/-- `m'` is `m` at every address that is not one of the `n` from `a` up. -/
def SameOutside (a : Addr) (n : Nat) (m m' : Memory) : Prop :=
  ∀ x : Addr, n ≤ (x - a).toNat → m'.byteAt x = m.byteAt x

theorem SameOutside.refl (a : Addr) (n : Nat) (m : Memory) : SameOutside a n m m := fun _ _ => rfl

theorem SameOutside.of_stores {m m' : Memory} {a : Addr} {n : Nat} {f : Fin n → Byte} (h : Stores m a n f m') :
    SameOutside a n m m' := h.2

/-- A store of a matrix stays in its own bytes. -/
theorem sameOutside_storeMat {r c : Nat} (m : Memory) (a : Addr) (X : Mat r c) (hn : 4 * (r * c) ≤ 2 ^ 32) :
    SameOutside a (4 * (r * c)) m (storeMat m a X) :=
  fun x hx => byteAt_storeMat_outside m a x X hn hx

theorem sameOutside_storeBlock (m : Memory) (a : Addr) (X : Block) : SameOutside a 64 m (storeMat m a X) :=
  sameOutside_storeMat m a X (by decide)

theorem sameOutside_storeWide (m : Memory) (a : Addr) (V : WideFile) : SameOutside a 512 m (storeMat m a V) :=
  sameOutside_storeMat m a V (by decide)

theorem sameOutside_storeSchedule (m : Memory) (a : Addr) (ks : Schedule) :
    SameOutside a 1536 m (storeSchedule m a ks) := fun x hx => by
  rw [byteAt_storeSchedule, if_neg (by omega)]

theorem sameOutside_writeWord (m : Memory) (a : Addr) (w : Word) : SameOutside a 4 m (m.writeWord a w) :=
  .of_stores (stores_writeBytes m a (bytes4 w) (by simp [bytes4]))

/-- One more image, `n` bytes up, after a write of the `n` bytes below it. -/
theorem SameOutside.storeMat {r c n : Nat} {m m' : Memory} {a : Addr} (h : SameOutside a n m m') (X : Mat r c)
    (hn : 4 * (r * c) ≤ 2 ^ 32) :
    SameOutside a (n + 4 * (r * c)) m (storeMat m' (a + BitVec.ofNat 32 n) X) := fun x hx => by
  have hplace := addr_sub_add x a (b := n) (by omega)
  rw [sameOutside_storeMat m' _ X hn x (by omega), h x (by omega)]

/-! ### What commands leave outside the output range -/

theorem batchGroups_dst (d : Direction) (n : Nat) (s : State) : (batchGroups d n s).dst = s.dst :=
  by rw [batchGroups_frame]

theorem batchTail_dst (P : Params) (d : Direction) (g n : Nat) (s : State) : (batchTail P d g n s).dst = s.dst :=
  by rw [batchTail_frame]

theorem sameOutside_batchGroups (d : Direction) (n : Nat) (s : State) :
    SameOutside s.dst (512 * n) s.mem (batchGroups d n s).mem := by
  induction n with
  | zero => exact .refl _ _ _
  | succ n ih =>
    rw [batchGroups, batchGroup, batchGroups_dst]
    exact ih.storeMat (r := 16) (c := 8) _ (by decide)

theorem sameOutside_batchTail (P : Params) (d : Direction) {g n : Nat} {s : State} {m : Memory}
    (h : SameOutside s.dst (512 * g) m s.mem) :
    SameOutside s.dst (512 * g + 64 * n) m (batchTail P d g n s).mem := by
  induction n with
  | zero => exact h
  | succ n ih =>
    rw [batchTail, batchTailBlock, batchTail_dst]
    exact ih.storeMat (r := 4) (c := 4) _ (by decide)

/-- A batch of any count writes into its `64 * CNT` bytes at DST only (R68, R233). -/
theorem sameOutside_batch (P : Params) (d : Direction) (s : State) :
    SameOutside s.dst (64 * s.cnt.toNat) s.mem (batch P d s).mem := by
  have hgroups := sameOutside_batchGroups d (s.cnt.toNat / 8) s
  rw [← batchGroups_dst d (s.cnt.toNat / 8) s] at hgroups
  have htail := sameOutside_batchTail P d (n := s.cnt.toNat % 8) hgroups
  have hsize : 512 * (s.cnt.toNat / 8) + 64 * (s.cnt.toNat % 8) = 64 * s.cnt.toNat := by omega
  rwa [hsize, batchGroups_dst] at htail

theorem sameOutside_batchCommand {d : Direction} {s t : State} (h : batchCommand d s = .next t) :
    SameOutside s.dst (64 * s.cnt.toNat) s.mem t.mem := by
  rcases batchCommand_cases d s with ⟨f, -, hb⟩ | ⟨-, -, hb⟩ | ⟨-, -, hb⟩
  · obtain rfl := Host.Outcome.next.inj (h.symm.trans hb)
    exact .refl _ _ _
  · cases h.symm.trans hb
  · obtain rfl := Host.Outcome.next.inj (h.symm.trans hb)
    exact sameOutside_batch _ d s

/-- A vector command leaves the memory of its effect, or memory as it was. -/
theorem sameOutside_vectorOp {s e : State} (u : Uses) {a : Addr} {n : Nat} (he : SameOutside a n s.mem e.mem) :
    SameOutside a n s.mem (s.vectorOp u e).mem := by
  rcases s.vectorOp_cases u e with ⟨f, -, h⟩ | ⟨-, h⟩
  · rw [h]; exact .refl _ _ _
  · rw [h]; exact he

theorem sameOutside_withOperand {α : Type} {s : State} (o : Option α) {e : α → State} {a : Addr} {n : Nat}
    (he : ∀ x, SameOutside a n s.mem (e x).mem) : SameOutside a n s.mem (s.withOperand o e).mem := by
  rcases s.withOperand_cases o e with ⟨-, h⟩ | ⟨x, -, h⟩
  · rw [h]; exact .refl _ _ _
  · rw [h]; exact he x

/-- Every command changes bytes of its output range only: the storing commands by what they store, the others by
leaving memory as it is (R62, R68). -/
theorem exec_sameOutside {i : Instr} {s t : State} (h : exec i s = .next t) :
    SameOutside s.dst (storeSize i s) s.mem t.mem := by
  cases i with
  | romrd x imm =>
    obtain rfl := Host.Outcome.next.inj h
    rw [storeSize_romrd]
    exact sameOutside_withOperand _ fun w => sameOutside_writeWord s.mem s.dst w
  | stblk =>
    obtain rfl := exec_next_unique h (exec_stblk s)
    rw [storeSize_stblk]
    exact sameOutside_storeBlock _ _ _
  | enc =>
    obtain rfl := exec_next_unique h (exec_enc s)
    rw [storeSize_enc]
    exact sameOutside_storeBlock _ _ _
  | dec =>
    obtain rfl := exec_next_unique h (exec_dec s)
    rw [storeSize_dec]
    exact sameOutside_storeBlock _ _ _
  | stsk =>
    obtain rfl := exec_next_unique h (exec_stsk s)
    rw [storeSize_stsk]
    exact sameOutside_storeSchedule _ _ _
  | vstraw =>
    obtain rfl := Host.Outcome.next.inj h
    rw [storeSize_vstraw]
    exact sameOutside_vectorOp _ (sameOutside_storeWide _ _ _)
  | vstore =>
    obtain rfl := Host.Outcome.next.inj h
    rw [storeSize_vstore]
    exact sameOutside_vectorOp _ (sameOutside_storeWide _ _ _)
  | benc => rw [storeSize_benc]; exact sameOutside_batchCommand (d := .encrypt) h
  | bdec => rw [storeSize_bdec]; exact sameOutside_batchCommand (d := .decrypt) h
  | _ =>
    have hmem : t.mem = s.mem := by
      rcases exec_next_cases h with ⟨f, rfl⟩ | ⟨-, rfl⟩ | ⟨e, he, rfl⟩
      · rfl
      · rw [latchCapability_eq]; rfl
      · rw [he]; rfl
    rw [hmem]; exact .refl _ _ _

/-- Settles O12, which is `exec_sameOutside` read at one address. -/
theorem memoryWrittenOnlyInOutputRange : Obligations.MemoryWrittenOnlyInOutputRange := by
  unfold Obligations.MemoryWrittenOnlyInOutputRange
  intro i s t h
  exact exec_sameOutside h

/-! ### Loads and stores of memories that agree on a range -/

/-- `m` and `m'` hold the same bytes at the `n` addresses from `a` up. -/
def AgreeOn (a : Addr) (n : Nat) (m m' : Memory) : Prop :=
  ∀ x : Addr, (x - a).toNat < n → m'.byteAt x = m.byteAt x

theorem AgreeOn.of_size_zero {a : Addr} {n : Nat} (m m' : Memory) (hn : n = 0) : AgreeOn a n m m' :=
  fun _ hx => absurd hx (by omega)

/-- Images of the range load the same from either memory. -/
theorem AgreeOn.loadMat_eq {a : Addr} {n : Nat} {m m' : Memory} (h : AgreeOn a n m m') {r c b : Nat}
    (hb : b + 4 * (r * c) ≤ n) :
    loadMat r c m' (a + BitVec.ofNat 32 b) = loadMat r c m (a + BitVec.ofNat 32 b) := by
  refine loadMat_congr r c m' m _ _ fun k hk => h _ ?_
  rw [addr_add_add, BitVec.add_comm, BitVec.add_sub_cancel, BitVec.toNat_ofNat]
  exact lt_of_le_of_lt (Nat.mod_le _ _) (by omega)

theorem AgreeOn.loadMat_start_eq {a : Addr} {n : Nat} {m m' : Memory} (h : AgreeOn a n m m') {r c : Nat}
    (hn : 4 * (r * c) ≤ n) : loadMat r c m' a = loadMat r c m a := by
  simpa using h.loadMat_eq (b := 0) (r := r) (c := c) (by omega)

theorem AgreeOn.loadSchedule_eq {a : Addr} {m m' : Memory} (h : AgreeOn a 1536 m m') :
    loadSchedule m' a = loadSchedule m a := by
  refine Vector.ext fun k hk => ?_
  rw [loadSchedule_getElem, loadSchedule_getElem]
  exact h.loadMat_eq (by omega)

---

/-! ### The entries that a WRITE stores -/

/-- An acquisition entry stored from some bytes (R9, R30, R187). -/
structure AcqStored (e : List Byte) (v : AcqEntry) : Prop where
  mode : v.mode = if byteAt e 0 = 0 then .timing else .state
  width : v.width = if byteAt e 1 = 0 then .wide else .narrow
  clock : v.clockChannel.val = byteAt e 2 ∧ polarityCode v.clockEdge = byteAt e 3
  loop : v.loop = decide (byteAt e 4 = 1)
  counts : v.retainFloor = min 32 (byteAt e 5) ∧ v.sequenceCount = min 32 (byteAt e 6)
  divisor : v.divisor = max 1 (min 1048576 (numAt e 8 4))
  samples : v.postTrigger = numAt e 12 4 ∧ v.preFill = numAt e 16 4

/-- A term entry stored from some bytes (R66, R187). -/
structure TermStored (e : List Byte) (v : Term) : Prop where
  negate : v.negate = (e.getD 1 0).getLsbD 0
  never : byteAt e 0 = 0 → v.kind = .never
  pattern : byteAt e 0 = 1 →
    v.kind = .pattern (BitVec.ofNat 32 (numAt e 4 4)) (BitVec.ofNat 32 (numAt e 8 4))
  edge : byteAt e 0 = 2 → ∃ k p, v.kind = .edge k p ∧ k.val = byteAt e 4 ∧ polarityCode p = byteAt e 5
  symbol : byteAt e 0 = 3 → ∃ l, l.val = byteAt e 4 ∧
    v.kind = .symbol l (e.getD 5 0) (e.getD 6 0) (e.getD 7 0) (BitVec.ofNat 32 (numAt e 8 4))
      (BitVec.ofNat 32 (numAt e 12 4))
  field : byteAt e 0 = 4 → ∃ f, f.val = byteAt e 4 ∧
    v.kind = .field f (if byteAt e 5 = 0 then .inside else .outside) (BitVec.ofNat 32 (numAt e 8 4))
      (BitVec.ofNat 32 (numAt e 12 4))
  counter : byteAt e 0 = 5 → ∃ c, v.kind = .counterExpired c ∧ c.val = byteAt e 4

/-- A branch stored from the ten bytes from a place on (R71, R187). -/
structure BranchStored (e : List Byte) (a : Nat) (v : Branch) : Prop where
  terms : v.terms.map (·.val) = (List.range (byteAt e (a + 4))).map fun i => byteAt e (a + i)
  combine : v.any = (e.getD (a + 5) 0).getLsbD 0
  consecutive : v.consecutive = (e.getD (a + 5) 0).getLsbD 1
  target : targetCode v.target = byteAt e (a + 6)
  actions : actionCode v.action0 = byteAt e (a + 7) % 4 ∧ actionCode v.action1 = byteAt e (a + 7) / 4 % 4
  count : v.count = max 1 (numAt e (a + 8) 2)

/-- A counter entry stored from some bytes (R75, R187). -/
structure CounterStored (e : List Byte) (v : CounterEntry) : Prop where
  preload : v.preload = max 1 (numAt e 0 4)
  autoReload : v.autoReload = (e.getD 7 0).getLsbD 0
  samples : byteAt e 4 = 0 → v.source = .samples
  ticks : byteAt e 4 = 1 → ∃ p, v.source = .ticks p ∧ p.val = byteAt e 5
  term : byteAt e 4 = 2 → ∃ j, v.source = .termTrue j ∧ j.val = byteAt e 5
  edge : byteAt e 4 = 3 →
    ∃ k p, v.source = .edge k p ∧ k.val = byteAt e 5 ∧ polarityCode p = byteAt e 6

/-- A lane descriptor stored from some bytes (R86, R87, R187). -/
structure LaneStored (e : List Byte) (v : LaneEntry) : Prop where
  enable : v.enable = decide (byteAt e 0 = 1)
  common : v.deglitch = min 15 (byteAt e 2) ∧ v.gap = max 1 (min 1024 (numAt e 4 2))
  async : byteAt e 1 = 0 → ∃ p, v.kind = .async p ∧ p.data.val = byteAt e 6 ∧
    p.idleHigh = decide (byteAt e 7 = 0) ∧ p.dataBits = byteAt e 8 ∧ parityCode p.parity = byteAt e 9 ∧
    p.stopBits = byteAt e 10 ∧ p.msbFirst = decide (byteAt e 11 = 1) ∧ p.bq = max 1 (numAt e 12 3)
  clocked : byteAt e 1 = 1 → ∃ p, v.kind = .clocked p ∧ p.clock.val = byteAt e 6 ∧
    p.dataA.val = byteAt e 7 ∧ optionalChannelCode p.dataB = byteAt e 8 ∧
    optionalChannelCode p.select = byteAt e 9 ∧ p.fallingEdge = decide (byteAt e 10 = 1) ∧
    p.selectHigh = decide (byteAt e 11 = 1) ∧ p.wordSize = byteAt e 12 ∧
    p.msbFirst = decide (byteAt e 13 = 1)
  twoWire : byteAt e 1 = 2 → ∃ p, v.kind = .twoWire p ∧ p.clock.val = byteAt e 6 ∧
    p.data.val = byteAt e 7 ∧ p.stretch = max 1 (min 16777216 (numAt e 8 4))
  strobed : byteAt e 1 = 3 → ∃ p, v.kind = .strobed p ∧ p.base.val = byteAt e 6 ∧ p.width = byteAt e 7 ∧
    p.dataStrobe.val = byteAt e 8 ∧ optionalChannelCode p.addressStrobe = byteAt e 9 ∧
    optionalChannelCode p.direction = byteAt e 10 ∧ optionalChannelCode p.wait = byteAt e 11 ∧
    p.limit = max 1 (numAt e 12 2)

> [BRIEF] Search the data above for the word "else" and show every line that has it.

> [TASK OUTPUT]
  mode : v.mode = if byteAt e 0 = 0 then .timing else .state
  width : v.width = if byteAt e 1 = 0 then .wide else .narrow
    v.kind = .field f (if byteAt e 5 = 0 then .inside else .outside) (BitVec.ofNat 32 (numAt e 8 4))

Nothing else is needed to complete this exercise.